That’s not to say that Semantic Web technologies never served any industry needs. They certainly did so, but their penetration was limited. And this limited penetration was not only the result of ignorance on the part of data architects or software engineers. It was also the fault of deep problems with the ideas in the Semantic Web itself.

Why the Semantic Web is a Great Idea

The Semantic Web’s demise is a tragedy because we need the Semantic Web. But as with all things in life, one must adapt or die, and the adaptations of the Semantic Web were late, ill-advised, and did not address the core problems which led it to be the wrong approach in the first place.

Why do we need the Semantic Web?

Because distributed, interoperable, well-defined data is literally the most central problem for the current and near-future human economy. Knowledge is power, and distributable, actionable knowledge, creates opportunities and efficiencies impossible without it.

We need this. And we do not have this. Yet.

The Semantic Web set out ambitiously to solve this problem, but the problem remains. My experience in engineering is that you almost always get things wrong the first time, then you take that experience forward and fix the core problems. Eventually, you might get something that really sticks.

The analogy of the World Wide Web here is also deeply suggestive of what might be possible. We have an incredible worldwide system of document storage and retrieval, the World Wide Web. These documents are intended to be presented and (since Web 2.0) interacted with. But the problem of getting machines to talk to each other about the most basic records in a sensible way is still open.

The Semantic Web was going to fix this. We would have not only structured documents, but structured data. We would be able to describe not only records, but the meaning of records. The records would allow machines, which could be given access to meaning to infer consequences from the data. We were going to have a rich distributed data environment that would get richer with contributions from people all over the world.

It would be like Wikipedia, but even more all-encompassing, and far more transformational. The effect of the Weather in Ireland on cow prices, would be directly accessible and live, and could be used to compute the likely costs of a steak at the supermarket. Live feeds of wind data could be accessed to provide continental balancing operations for the grid.

In short, the information age needs an information super-highway and not just a big pipe for interactive documents.

Key Innovations

The core ideas and aims of the Semantic Web were largely correct.

We should use a very flexible data structure, and a graph is very flexible.
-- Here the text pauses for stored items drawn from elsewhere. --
-- ==== Sys2Proof/Machine/Matrix.lean ====
section
/-! DEFINITION. The M stream and the array unit (R319 to R332): issue, K-steps, rows, slot fills, the weight port, and the
control words. -/

namespace Sys2Proof.Machine

/-! ### Issue (R199, R319, R321, R322) -/

/-- The word at M's place is a stopped array word that issues again. -/
def Ctx.again (c : Ctx) : Bool := c.mnx.isSome
/-- K-steps or rows that a word issued now has already made (R322). -/
def Ctx.done (c : Ctx) : Nat := if c.again then c.mrs else 0

/-- Later words are held back until the running word can no longer fault (R29, R328). -/
def Ctx.holdsBack (c : Ctx) : Bool :=
  match c.run with
  | some r => !r.checked
  | none => false

/-- An M word: nothing under a stage guard that is 0; else its waits, the token check, and `go`. A word that issues
again has met its guard and taken its token. -/
def issueM (w : MWord) (array : Bool) (waits : State → Bool) (go : State → State) (s : State) : State :=
  let c := s.cur
  let p := s.pen
  if !c.again && w.grd != 0 && !c.loopM.g (w.grd.toNat % 4) then s.advance .m 24
  else if (!c.again && (match waitIdx 3 w.tkw with | none => false | some i => c.tokens p i == 0)) ||
      c.holdsBack || (array && c.run.isSome) || waits s then stall s
  else if (match postIdx 3 w.tkp with | none => false | some i => c.postFull p i) then s.fault .m fToken 0
  else go s

/-- The word takes its token. -/
def takeM (w : MWord) (s : State) : State :=
  match waitIdx 3 w.tkw with
  | none => s
  | some i => if s.cur.again then s else s.modCur (fun c => c.takeTok s.pen i)

/-- M moves past an array word. One that has issued again is followed by the word MNX names, and the stream stays ended there
where it had ended; by the next word where an ERET has found epcmn 0 (R322, R335; log entry 24). -/
def Ctx.pastArray (c : Ctx) : Ctx :=
  match c.mnx with
  | none => c.advance .m 24
  | some m =>
    let c := { c with mnx := none, mwd := none, mslot := false }
    match m with
    | none => c.advance .m 24
    | some a => if a.getLsbD 0 then { c with pcM := a - 1, idleM := true } else { c with pcM := a }

/-- An array word starts. -/
def startArray (w : MWord) (r : ArrayRun) (s : State) : State :=
  (takeM w s).modCur (fun c => { c.pastArray with run := some r, mrs := c.done })

/-- A word as it stands when it starts; `o` is the word at M's place, whose token and SQ govern. -/
def newRun (op : ArrayOp) (w o : MWord) (viaQ : Bool) (due : Nat) (s : State) : ArrayRun :=
  { op := op, w := w, addr := s.cur.pcM, viaQ := viaQ, sq := o.sq, post := o.tkp, due := due, staged := 0, wd := 0,
    checked := true, keys := [], fault := none, fresh := true, rows := [] }

/-! ### Tile-step words at issue (R325 to R327) -/

/-- An earlier MWLD into a slot the word names has not completed (R319). -/
def Ctx.slotsFilling (c : Ctx) (slots : List Nat) : Bool :=
  c.fills.any (fun f => slots.contains f.slot || (f.two && slots.contains (f.slot + 1)))

/-- A slot's current header names another format than MODE. -/
def wrongFormat (s : State) (w : MWord) (n : Nat) : Bool :=
  let h := ((s.core s.curCore).slot n).hdr
  shPen h == s.pen.toNat && shFmt h != w.mode.toNat

/-- The accumulator zeroed at the start of a word with ZI. -/
def zeroInit (w : MWord) (s : State) : State :=
  if s.cur.done == 0 && w.zi then
    s.modCur (fun c => { c with acc := c.acc.setIfInBounds w.acc.toNat (zeroRows s.pen) })
  else s

/-- An MMA, or an MMAQ that holds one. It has no fault after issue (R325): a stored image of its slots that is malformed raises
INTEGRITY at its issue, and its K-steps decode with the key material of that time (R29, R385; log entry 25). -/
def startMma (w o : MWord) (viaQ : Bool) (s : State) : State :=
  if (allTiles w).any (fun t => !ownsTile s t) then s.fault .m fPerm 0
  else if (slotsOf w).any (wrongFormat s w) then s.illegal .m
  else
    let keys := slotKeys s s.curCore s.cur.die s.pen w
    if !slotsPlain (fun n => Table.get keys n 0) s s.curCore s.pen w then s.fault .m fIntegrity 0
    else
      let r := newRun .mma w o viaQ (s.cycle + 6 + modeCycles w.mode.toNat) s
      startArray o { r with keys := keys } (zeroInit w s)

/-- An MMAW, or an MMAQ that holds one. -/
def startMmaw (w o : MWord) (viaQ : Bool) (s : State) : State :=
  let done := s.cur.done
  let d := (s.cur.wd.getD (w.wsrc.toNat % 4) .void).read s.pen
  if (allTiles w).any (fun t => !ownsTile s t) then s.fault .m fPerm 0
  else if !wdOk d done (stepsOf w) || wdFmt d != w.mode.toNat then s.illegal .m
  else
    let r := newRun .mmaw w o viaQ (s.cycle + 6 + modeCycles w.mode.toNat) s
    startArray o { r with staged := done / 128 * 128, wd := setField d 0 32 (wdPos d - done), checked := false }
      (zeroInit w s)

def execMma (w : MWord) (s : State) : Result :=
  .next (issueM w true (fun s => s.cur.slotsFilling (slotsOf w)) (startMma w w false) s)

def execMmaw (w : MWord) (s : State) : Result := .next (issueM w true (fun _ => false) (startMmaw w w false) s)

/-- The word an MMAQ performs: with MRS other than 0 the one it holds, else the head of fq (R326). -/
def queuedWord (c : Ctx) (p : Pen) : Option (BitVec 192) :=
  if c.done != 0 then c.mqw else (c.fq.head?).map (fun t => t.read p)

/-- The MMA or MMAW word in a queue entry, and whether it is an MMA. -/
def innerWord (x : BitVec 192) : Option (MWord × Bool) :=
  let ok := fun (w : MWord) => !w.sq && w.tkw == 0 && w.tkp == 0 && w.grd == 0
  match decodeBits .m x.toNat with
  | .ok (.mma w) => if ok w then some (w, true) else none
  | .ok (.mmaw w) => if ok w then some (w, false) else none
  | _ => none

/-- MMAQ waits for an entry, and for the fills of the slots its word names. -/
def mmaqWaits (s : State) : Bool :=
  match queuedWord s.cur s.pen with
  | none => true
  | some x => match innerWord x with
    | some (w, true) => s.cur.slotsFilling (slotsOf w)
    | _ => false

/-- The entry popped into MQW when MRS is 0, whether or not the word has issued before (R326). -/
def popQueued (s : State) : State :=
  if s.cur.done != 0 then s
  else s.modCur (fun c => { c with mqw := (c.fq.head?).map (fun t => t.read s.pen), fq := c.fq.drop 1 })

def startMmaq (o : MWord) (s : State) : State :=
  let s := popQueued s
  match s.cur.mqw.bind innerWord with
  | none => s.illegal .m
  | some (w, true) => startMma w o true s
  | some (w, false) => startMmaw w o true s

def execMmaq (w : MWord) (s : State) : Result := .next (issueM w true mmaqWaits (startMmaq w) s)

/-! ### Faults while the array runs (R323) -/

/-- A fault met by the running word: it stops at its boundary, once the other streams have issued in the cycle, and waits or
traps (R346). -/
def faultArray (r : ArrayRun) (code : Nat) (awaits : Bool) (addr : Nat) (s : State) : State :=
  s.modCur (fun c => { c with soft := c.soft ++ [⟨.m, .weight, code, addr, r.addr, awaits⟩] })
Every data model which is not computation can fit in a graph, and abstract syntax trees can easily represent intended computations.

The ability to reference data resources means that we need large unambiguous identifiers. URIs are able to solve this problem (though there is still much ambiguity about the meaning of the URI and its relationship to dereferencing).

We need a rich language to describe what the content is and what it means. Communicating information about our information is as important as the information itself.

Where it all went wrong

But from here on out, the Semantic Web begins to make some serious errors that basically made it impossible to gain widespread acceptance. And while things are improving inside Semantic Web silos, interest is still waning.

The Format

The first problem is really one that is hard to see without 20/20 hindsight. Triples can be used to describe a labeled graph. That is, we can have three parts, S, P, and O, and use this to denote the origin, labeled edge, and target respectively as is done with N-Triples. It might look something like:

					<http://example.com/a> <http://example.com#p> <http://example.com/b>
<http://example.com/a> <http://example.com#name> "a"^^<http://www.w3.org/2001/XMLSchema#string>
<http://example.com/b> <http://example.com#q> <http://example.com/a>
<http://example.com/b http://example.com#name> "b"^^<http://www.w3.org/2001/XMLSchema#string>

This is great because we are representing our graph with long names, presumably within a context where our definitions are under our control. This is important if we want a large world of distributed data. We even have some terminals in our graph with data that can allow us to represent typical data types that we do not want to weave out of the graph individually (Peano arithmetic would be a bit much).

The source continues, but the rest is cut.